Melby, Spencer J.; Zierer, Andreas; Voeller, Rochus K.; Lall, Shelly C.; Bailey, Marci S.; Moon, Marc R.; Schuessler, Richard B.; Damiano, Ralph J. Jr
Atrial fibrillation (AF), the most common arrhythmia, affects more than 2 million people in the United States and has many detrimental sequelae.1,2 A number of interventions have been proposed for the treatment of AF, including antiarrhythmic medicines, catheter ablation, and surgery. The surgical treatment of AF has been most successful with the Cox-Maze III procedure, which has long-term cure rates greater than 90%.3,4 Because of the technical difficulty in completing a “cut-and-sew” Cox-Maze procedure, many surgeons have begun using energy sources to create linear lines of ablation on the atria to replace the incisions. These energy sources include cryoablation, unipolar and bipolar radiofrequency energy, high-intensity focused ultrasound, laser, and microwave energy.5,6 Because of its ability to create rapid and reliable transmural lesions,7,8 bipolar radiofrequency (BPRF) ablation has been one of the primary energy sources used at our institution. After extensive laboratory investigation, our group has developed a modification of the original cut-and-sew procedure, using BPRF, which has been termed the Cox-Maze IV.7–10 In this procedure, many of the lesions of the conventional operation are replaced with linear lines of ablation. Early experience with the Cox-Maze IV procedure has shown success rates comparable to the Cox-Maze III procedure, with freedom from AF at last follow-up of greater than 90%.9
The BPRF device was unique in that it used an algorithm based on tissue impedance to determine lesion transmurality. Many of the other available technologies rely on predetermined time and/or temperature criteria to determine ablation duration.11–14 However, the BPRF sensing device tailored energy delivery by determining on-line measurements of tissue conductance every 20 milliseconds during ablation. The power delivered was changed, depending on the measured conductance at each time point. By keeping either the voltage or the current constant and measuring the returned current or the voltage across the electrodes, respectively, the tissue conductance (1/impedance) could be calculated precisely. The appropriate power to the tissue was then delivered on the basis of the calculated conductance value for the next 20 milliseconds, and the cycle continued. The ablation sensing unit (ASU) ablation algorithm had predetermined conductance value ranges that dictated whether the voltage or the current should be held constant and at what magnitude as it calculated the conductance. In laboratory studies, this algorithm was shown to predict transmural lesions 100% of the time in more than 300 tissue sections of ablation lesions, as confirmed by chronic histologic examination.7,8,15
It was hypothesized that the different parameters of ablation would be significantly different for each region of the atria due to the inhomogeneities inherent in pathologic human atrial tissue. The aim of this study was to evaluate the energy and time of ablation required in different atrial structures to create lesions and to evaluate the ability of a novel impedance algorithm to tailor energy delivery to the particular tissue geometry.
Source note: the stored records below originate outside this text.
/-! ### OUTBOUND, the environment, reset and Halted: V13 to V26 -/

theorem test_outbound_V15 :
    nextState (step (st .running .output1 (some 0x11#8) 0x11#8 0xAA#8 0x33#8 true true [.outbound])) =
      some (st .running .output1 (some 0x11#8) 0x11#8 0xAA#8 0x33#8 true false) := by decide
theorem test_both_flags_inbound_first :
    nextState (step (st .running .output1 (some 0x11#8) 0x11#8 0xAA#8 0x33#8 true true)) =
      some (st .running .output3 (some 0x33#8) 0x33#8 0xCC#8 0x33#8 false true) := by decide
theorem test_deliver_overrun_V17 : nextState (step (pending 0x11#8 [.env (.deliver 0x22#8)])) =
    some (pending 0x22#8) := by decide
theorem test_txrdy_V18 :
    nextState (step (st .running .output2 (some 0x22#8) 0x22#8 0xBB#8 0x22#8 false false [.env .txrdy])) =
      some (st .running .output2 (some 0x22#8) 0x22#8 0xBB#8 0x22#8 false true) := by decide
theorem test_tx_lags_V22 : (nextState (step (pending 0x11#8 [.env .tx]))).map State.txReads =
    some [⟨0x5A#8, 0xA5#8⟩] := by decide
theorem test_reset_V23 :
    nextState (step (st .running .output3 (some 0x33#8) 0x33#8 0xCC#8 0x33#8 true true
      [.env (.reset true ⟨0x5A#8, 0xA5#8⟩ 0x77#8)])) =
      some (st .running .off none 0x5A#8 0xA5#8 0x77#8 false false) := by decide
theorem test_halted_V25 : nextState (step (st .halted .off none 0x5A#8 0xA5#8 0x11#8 true true)) =
    some (st .halted .off none 0x5A#8 0xA5#8 0x11#8 true true) := by decide

/-- R59: a `CMD` line is a delivery and two block steps; a `nowait` line is the delivery alone. -/
theorem test_script : scriptAgenda Config.source [.out1, .cmd 0x22#8 true, .tx, .step] =
    [.env (.deliver 0x11#8), .block, .block, .env (.deliver 0x22#8), .env .tx, .block] := by decide

/-- P1's first lines: `RESET ok`, `CMD 0x11`, and its `EXPECT` of OS and OUTBUF. -/
theorem test_script_P1 : holdsFromReset Config.source
    [.resetOk ⟨0x5A#8, 0xA5#8⟩ 0#8, .cmd 0x11#8 false, .expect fun s => s.os = .output1 ∧ s.outbuf = ⟨0x11#8, 0xAA#8⟩] :=
  ⟨trivial, trivial, ⟨rfl, rfl⟩, trivial⟩

/-- R4: N_OUTPUTS lines. -/
theorem test_nOutputs : outputLines.length = Config.nOutputs := by decide

/-- P7, edge 4: INBOUND of 0x33 after edge 3. -/
theorem test_sync_P7_edge4 :
    syncOut Config.source ⟨0#8, 0#8⟩ ⟨.running, .output1, some 0x11#8, ⟨0x11#8, 0xAA#8⟩, false⟩
      ⟨false, false, true, 0x33#8, false⟩ =
      ⟨true, false, 0xCC33#16, 0b100#3, 0b11#2⟩ := by decide
/-- P7, edge 3: an ignored byte and an outbound event on the same edge. -/
theorem test_sync_P7_edge3 :
    syncOut Config.source ⟨0#8, 0#8⟩ ⟨.running, .output1, some 0x11#8, ⟨0x11#8, 0xAA#8⟩, false⟩
      ⟨false, false, true, 0x99#8, true⟩ = ⟨true, true, 0xAA11#16, 0b001#3, 0b01#2⟩ := by decide
/-- P7, edge 0: reset released with both flags already set at the ports; no pulse, `[r0, r1]` shown. -/
theorem test_sync_P7_edge0 :
    syncOut Config.source ⟨0#8, 0#8⟩ ⟨.halted, .off, none, ⟨0x5A#8, 0xA5#8⟩, true⟩ ⟨false, true, true, 0x11#8, true⟩ =
      ⟨false, false, 0xA55A#16, 0b000#3, 0b00#2⟩ := by decide

/-- A command placed by `withFetchWord` runs as the first step after reset. -/
theorem test_withFetchWord_from_reset :
    (nextState (step (State.reset.withFetchWord 8 0x22))).map State.os = some .output2 := by decide

/-! ### Witnesses: the hypotheses of each statement can be met together -/

theorem witness_DecodeOfEncodeGivesTheCommand :
    Config.source.DistinctCommands ∧ (Instr.ign 0xFF#8).wellFormed Config.source = true ∧
      Instr.out3.wellFormed Config.source = true := by decide
theorem witness_EncodeOfDecodeGivesTheBytes : Config.source.decodeBytes [0xFF#8] = .ok (.ign 0xFF#8) := by rfl
theorem witness_RowOrderIsImmaterial :
    Config.source.DistinctCommands ∧ Config.source.opcodeRows.reverse.Perm Config.source.opcodeRows :=
  ⟨by decide, List.reverse_perm _⟩
theorem witness_TwoHundredFiftyTwoBytesAreIgnored : Config.source.DistinctCommands := by decide
theorem witness_DecodeMapsTheFourCommands :
    Config.source.DistinctCommands ∧ Config.source.recognised 0x32#8 = false ∧
      Config.source.decodeCommand 0x33#8 = some (.output3, 0xCC#8) := by decide
/-- For `OffSetsOffAndReports`: both its implications. -/
theorem witness_OffSetsOffAndReports :
    (∃ t, exec .off (pending 0x00#8) = .next t) ∧ Running (pending 0x00#8) ∧ (pending 0x00#8).inFlag = true ∧
      (pending 0x00#8).inbuf = 0x00#8 ∧ (pending 0x00#8).agenda = [] := ⟨⟨_, rfl⟩, by decide⟩
theorem witness_Out1SetsOutput1AndReports :
    (∃ t, exec .out1 (pending 0x11#8) = .next t) ∧ Running (pending 0x11#8) ∧ (pending 0x11#8).inFlag = true ∧
      (pending 0x11#8).inbuf = 0x11#8 ∧ (pending 0x11#8).agenda = [] := ⟨⟨_, rfl⟩, by decide⟩
theorem witness_Out2SetsOutput2AndReports :
    (∃ t, exec .out2 (pending 0x22#8) = .next t) ∧ Running (pending 0x22#8) ∧ (pending 0x22#8).inFlag = true ∧
      (pending 0x22#8).inbuf = 0x22#8 ∧ (pending 0x22#8).agenda = [] := ⟨⟨_, rfl⟩, by decide⟩
theorem witness_Out3SetsOutput3AndReports :
    (∃ t, exec .out3 (pending 0x33#8) = .next t) ∧ Running (pending 0x33#8) ∧ (pending 0x33#8).inFlag = true ∧
      (pending 0x33#8).inbuf = 0x33#8 ∧ (pending 0x33#8).agenda = [] := ⟨⟨_, rfl⟩, by decide⟩
theorem witness_IgnChangesNothingAndIsConsumed :
    (0xFF#8 ≠ 0x00#8 ∧ 0xFF#8 ≠ 0x11#8 ∧ 0xFF#8 ≠ 0x22#8 ∧ 0xFF#8 ≠ 0x33#8) ∧ decode 0x01#8 = .ign 0x01#8 ∧
      Running (pending 0x01#8) ∧ (pending 0x01#8).inFlag = true ∧
      decode (pending 0x01#8).inbuf = .ign (pending 0x01#8).inbuf ∧ (pending 0x01#8).agenda = [] := by decide
/-- Each of the four commands answers a next state, and the frame's clause on memory has addresses to speak of. -/
theorem witness_RecognisedCommandFrame :
    (∀ i ∈ [Instr.off, .out1, .out2, .out3], ∃ t, exec i (pending 0x00#8) = .next t) ∧
      ¬(SignalId.signalInput = .signalOutput ∧ Config.outOffset ≤ 0 ∧ 0 < Config.outOffset + Config.outLen) ∧
      ¬(SignalId.signalOutput = .signalOutput ∧ Config.outOffset ≤ 2 ∧ 2 < Config.outOffset + Config.outLen) :=
  ⟨fun i _ => by cases i <;> exact ⟨_, rfl⟩, by decide⟩
theorem witness_IgnFrame : exec (.ign 0xFF#8) (pending 0xFF#8) = .next (pending 0xFF#8) := rfl
theorem witness_CommandTwiceIsCommandOnce : Running (pending 0x33#8) := by decide
theorem witness_OutcomeDependsOnTheByteAlone :
    (pending 0x00#8).inbuf = (st .running .output3 (some 0x33#8) 0x33#8 0xCC#8 0x00#8 true true).inbuf ∧
      Config.source.recognised (pending 0x00#8).inbuf = true ∧
      Config.source.recognised (pending 0x01#8).inbuf = false := by decide
theorem witness_OutputLinesFollowOutputState :
    (pending 0x00#8).os = .off ∧ (st .running .output1 none 0#8 0#8 0#8 false false).os = .output1 ∧
      (st .running .output2 none 0#8 0#8 0#8 false false).os = .output2 ∧
      (st .running .output3 none 0#8 0#8 0#8 false false).os = .output3 ∧
      outActive .line3 (st .running .output3 none 0#8 0#8 0#8 false false) = true := by decide
theorem witness_StatusMapIsInjective : Config.source.status .off = Config.source.status .off := rfl
/-- The three cases of `OnlyTableRowsAreEverWritten`: kept, drawn by a reset, written. -/
theorem witness_OnlyTableRowsAreEverWritten :
    (∃ t, stepWith Config.source (pending 0x01#8) = .next t) ∧
      (∃ t, stepWith Config.source (pending 0x01#8 [.env (.reset false ⟨0x12#8, 0x34#8⟩ 0#8)]) = .next t) ∧
      ∃ t, stepWith Config.source (pending 0x33#8) = .next t := ⟨⟨_, rfl⟩, ⟨_, rfl⟩, ⟨_, rfl⟩⟩
/-- At both ends of both signals: the last byte alone, and the whole signal. -/
theorem witness_SignalReadsAndWrites :
    0 < 1 ∧ 1 + 1 ≤ SignalId.signalOutput.size ∧ 0 < 2 ∧ 0 + 2 ≤ SignalId.signalOutput.size ∧
      0 + 1 ≤ SignalId.signalInput.size ∧ [0xFF#8] ≠ [] ∧ 1 + [0xFF#8].length ≤ SignalId.signalOutput.size ∧
      0 + [0xFF#8, 0x00#8].length ≤ SignalId.signalOutput.size ∧
      (SignalId.signalInput ≠ .signalOutput ∨ 0 < 1 ∨ 1 + [0xFF#8].length ≤ 0) ∧
      (SignalId.signalOutput ≠ .signalOutput ∨ 0 < 1 ∨ 1 + [0xFF#8].length ≤ 0) ∧
      (SignalId.signalOutput ≠ .signalOutput ∨ 1 < 0 ∨ 0 + [0xFF#8].length ≤ 1) := by decide
/-- Requests of length 0 inside, at and beyond the size, requests that end beyond it, and one that does not. -/
theorem witness_AccessOutsideASignalIsRefused :
    SignalId.signalInput.size < 0 + 2 ∧ SignalId.signalOutput.size < 2 + 1 ∧
      SignalId.signalOutput.size < 1 + [0x00#8, 0x01#8].length ∧
      (∀ off ∈ [0, 1, 2, 3], (frameRead .signalOutput off 0 (pending 0#8)).toOption = none ∧
        nextState (frameWrite .signalOutput off [] (pending 0#8)) = none) ∧
      ¬(2 = 0 ∨ SignalId.signalOutput.size < 0 + 2) ∧
      (frameRead .signalOutput 2 1 (pending 0#8)).toOption = none := by decide
theorem witness_FlagCalls :
    flagTest .outFrame (pending 0#8) = false ∧
      flagTest .inFrame (st .running .off none 0#8 0#8 0#8 false true) = false := by decide
theorem witness_InboundRunsItsActionsInOrder :
    Config.source.decodeCommand 0x00#8 = some (.off, 0xDD#8) ∧ Config.source.decodeCommand 0xDD#8 = none := by decide
theorem witness_StepRunsTheDecodedCommand :
    inboundEnabled (pending 0x33#8) = true ∧ Config.source.decodeBytes [(pending 0x33#8).inbuf] = .ok .out3 ∧
      decodeTableWord 8 0x11 = some .out1 ∧ decodeTableWord 8 0xFF = some (.ign 0xFF#8) := ⟨by decide, rfl, by decide⟩
theorem witness_InboundStepEffect : Running (pending 0x22#8) ∧ (pending 0x22#8).inFlag = true := by decide
/-- V13: an outbound event before any command, no inbound event pending. -/
theorem witness_OutboundOnlyAcknowledges :
    Running (st .running .off none 0x5A#8 0xA5#8 0#8 false true) ∧
      (st .running .off none 0x5A#8 0xA5#8 0#8 false true).outFlag = true ∧
      (st .running .off none 0x5A#8 0xA5#8 0#8 false true).inFlag = false := by decide
/-- Halted with both flags set, and Running with both flags 0 and an empty agenda. -/
theorem witness_EnabledBlockSteps :
    Move.block ∈ [Move.inbound, .outbound, .block] ∧ (st .halted .off none 0#8 0#8 0#8 true true).run = .halted ∧
      (st .halted .off none 0#8 0#8 0#8 true true).agenda = [] ∧
      Quiescent (st .running .off none 0#8 0#8 0#8 false false) ∧
      (st .running .off none 0#8 0#8 0#8 false false).agenda = [] := by decide
theorem witness_InboundAndOutboundCommute :
    Running (st .running .output1 (some 0x11#8) 0x11#8 0xAA#8 0x33#8 true true) ∧
      (st .running .output1 (some 0x11#8) 0x11#8 0xAA#8 0x33#8 true true).inFlag = true ∧
      (st .running .output1 (some 0x11#8) 0x11#8 0xAA#8 0x33#8 true true).outFlag = true ∧
      Config.source.decodeCommand 0x33#8 = some (.output3, 0xCC#8) := by decide
theorem witness_HaltedBlockNeverActs :
    (st .halted .off none 0#8 0#8 0#8 true true [.inbound, .env .tx]).run = .halted ∧
      NoReset (st .halted .off none 0#8 0#8 0#8 true true [.inbound, .env .tx]).agenda ∧
      (st .halted .off none 0#8 0#8 0#8 true true [.inbound, .env .tx]).inFlag = true ∧
      (st .halted .off none 0#8 0#8 0#8 true true [.inbound, .env .tx]).outFlag = true ∧
      ∃ t, runWith Config.source 2 (st .halted .off none 0#8 0#8 0#8 true true [.inbound, .env .tx]) = .next t :=
  ⟨rfl, by intro k r i h; simp [st] at h, rfl, rfl, ⟨_, rfl⟩⟩
theorem witness_TransmitObservesThePayload : Running (pending 0x11#8) := by decide
theorem witness_EnvironmentCannotTouchTheBlock :
    (∀ k r i, EnvStep.deliver 0x00#8 ≠ .reset k r i) ∧ (pending 0#8).inFlag = true ∧
      (st .running .off none 0#8 0#8 0#8 true true).outFlag = true :=
  ⟨nofun, rfl, rfl⟩
theorem witness_OverrunLosesTheFirstCommand : Running (pending 0x11#8) := by decide
/-- A consistent state with a command recorded, and one without. -/
theorem witness_StepKeepsConsistency :
    Inv Config.source (st .running .output2 (some 0x22#8) 0x22#8 0xBB#8 0x33#8 true false) ∧
      (∃ t, stepWith Config.source (st .running .output2 (some 0x22#8) 0x22#8 0xBB#8 0x33#8 true false) = .next t) ∧
      Inv Config.source (st .halted .off none 0x5A#8 0xA5#8 0x33#8 true false) :=
  ⟨⟨⟨rfl, rfl⟩, fun h => by cases h⟩, ⟨_, rfl⟩, ⟨rfl, rfl⟩, fun _ => rfl⟩
/-- A Running state reached from a reset by DELIVER(0x33) and INBOUND has a last command; a Halted one has none. -/
theorem witness_ReachableStatesAreConsistent :
    (∃ s b, Reachable Config.source s ∧ s.lc = some b) ∧
      ∃ s, Reachable Config.source s ∧ s.lc = none ∧ s.run = .halted :=
  ⟨⟨_, _, .step (.step (.reset (pending 0#8 [.env (.deliver 0x33#8)]) true ⟨0#8, 0#8⟩ 0#8) rfl) rfl, rfl⟩,
    ⟨_, .reset (pending 0#8) false ⟨0#8, 0#8⟩ 0#8, rfl, rfl⟩⟩
theorem witness_NoPartialUpdate :
    Config.source.decodeCommand (pending 0x22#8).inbuf = some (.output2, 0xBB#8) ∧
      Config.source.decodeCommand (pending 0x21#8).inbuf = none ∧
      (nextState (stepWith Config.source (pending 0x22#8))).isSome = true := by decide
/-- Both flags cleared by their own steps and by a reset, and both set. -/
theorem witness_FlagsChangeOnlyByTheirOwnSteps :
    (nextState (stepWith Config.source (pending 0x22#8))).map State.inFlag = some false ∧
      (nextState (stepWith Config.source (pending 0x22#8 [.env (.reset true ⟨0#8, 0#8⟩ 0#8)]))).map State.inFlag =
        some false ∧
      (nextState (stepWith Config.source (st .running .off none 0#8 0#8 0#8 false true))).map State.outFlag =
        some false ∧
      (nextState (stepWith Config.source (st .running .off none 0#8 0#8 0#8 false false [.env (.deliver 7#8)]))).map
        State.inFlag = some true ∧
      (nextState (stepWith Config.source (st .running .off none 0#8 0#8 0#8 false false [.env .txrdy]))).map
        State.outFlag = some true := by decide
/-- RUN changed by a reset, INBUF by a delivery. -/
theorem witness_RunAndInbufAreTheEnvironments :
    (nextState (stepWith Config.source (pending 0x22#8 [.env (.reset false ⟨0#8, 0#8⟩ 0#8)]))).map State.run =
        some .halted ∧
      (nextState (stepWith Config.source (pending 0x22#8 [.env (.deliver 0x33#8)]))).map State.inbuf =
        some 0x33#8 := by decide
theorem witness_UndeliveredInbufIsNeverRead :
    (st .running .off none 0#8 0#8 0#8 false true [.env (.deliver 0x11#8)]).inFlag = false ∧
      (nextState (runWith Config.source 1 (st .running .off none 0#8 0#8 0#8 false true [.env (.deliver 0x11#8)]))).map
        State.inFlag = some true := by decide
/-- Each of the five cases: a move of each kind at the head, and the empty agenda. -/
theorem witness_EveryMachineStepIsASpecStep :
    (∀ m ∈ [Move.env (.deliver 0x33#8), .inbound, .outbound, .block],
      ∃ t, stepWith Config.source (pending 0x22#8 [m]) = .next t) ∧
    (∃ t, stepWith Config.source (st .running .off none 0#8 0#8 0#8 false true [.outbound]) = .next t) ∧
    ∃ t, stepWith Config.source (pending 0x22#8) = .next t :=
  ⟨by simp only [List.forall_mem_cons]; exact ⟨⟨_, rfl⟩, ⟨_, rfl⟩, ⟨_, rfl⟩, ⟨_, rfl⟩, nofun⟩, ⟨_, rfl⟩, ⟨_, rfl⟩⟩
/-- DELIVER(0x33), TXRDY, then OUTBOUND before INBOUND: the order the empty agenda would not take. -/
theorem witness_EverySpecRunIsAMachineRun :
    ∃ t, SpecRun Config.source (st .running .off none 0#8 0#8 0#8 false false)
      [.env (.deliver 0x33#8), .env .txrdy, .outbound, .inbound] t :=
  ⟨_, .cons (.deliver _ _) (.cons (.txrdy _) (.cons (.outbound _ rfl rfl)
    (.cons (.inboundAccept _ .output3 0xCC#8 rfl rfl rfl) (.nil _))))⟩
Patient Accrual and Statistics
Thirty-eight consecutive patients were enrolled after informed consent was obtained for their procedures, in accordance with the ethical standards of the Human Studies Committee at our institution. Members of the Division of Cardiothoracic Surgery at a single institution carried out the surgical procedures from December of 2003 through March of 2005. Patient demographics and surgical variables, including initial impedance, total energy, temperature, and ablation time, were collected prospectively. Concomitant surgeries were performed for recognized indications. Lesions were categorized into the following groups: right atrial free wall (which included the caval lesions), left atrial free wall, atrium up to mitral valve annulus, atrium up to tricuspid valve annulus, right pulmonary veins, and left pulmonary veins. For the purpose of data analysis, lesions were further grouped as right atrial lesions (which included right atrial free wall and atrium up to tricuspid valve annulus) and left atrial lesions (left atrial free wall, atrium up to mitral valve annulus, and right and left pulmonary veins).
All data are expressed as mean ± SD. Statistical analysis was carried out by using an unpaired t test to evaluate differences between two groups. Analysis of variance was used to analyze groups of three or more, with differences between groups evaluated with the use of a Fisher’s least significance difference test. A Pearson correlation coefficient was calculated to evaluate the relation between initial impedance measurement and time of ablation. Data were analyzed with the use of Systat for Windows version 11.00.1 (Systat Software Inc, 2004, Point Richmond, CA).
Bipolar Radiofrequency Ablation
The BPRF system consisted of the ablation sensing unit/generator and the AtriCure Isolator (AtriCure, Inc, Cincinnati, OH). The AtriCure device consisted of two 0.3-mm-wide electrodes embedded within the jaws of a clamp (Fig. 1). The electrodes in the clamp were either 5.4 cm long (Isolator) or 6.4 cm long (Isolator Long). The AtriCure system operated at power level typically between 15 and 20 W, with a maximum of less than 30 W and maximum voltage of less than 60 V. The generator continuously monitored voltage, current, temperature, time, and conductance. Tissue temperature was measured 1.3 mm from the electrode edge. Total ablation time and maximum tissue temperature were recorded for every lesion.
The power delivered during ablation was based on the impedance of the tissue and did not exceed 28.5 W. The ablation and sensing unit used an algorithm that changed the amount of power applied to the tissue during ablation, based on the changing tissue impedance. The algorithm cycled every 20 milliseconds, and the current or voltage was adjusted at each time interval, based on the measured impedance of the tissue. As the tissue was desiccated during ablation, the conductance fell as the tissue properties changed, and the power applied was decreased until conductance remained stable for 3 seconds below 0.0025 Siemens. This was used as an indicator of complete transmural ablation, and energy application was terminated (signaled by a change in the audible tone from the generator).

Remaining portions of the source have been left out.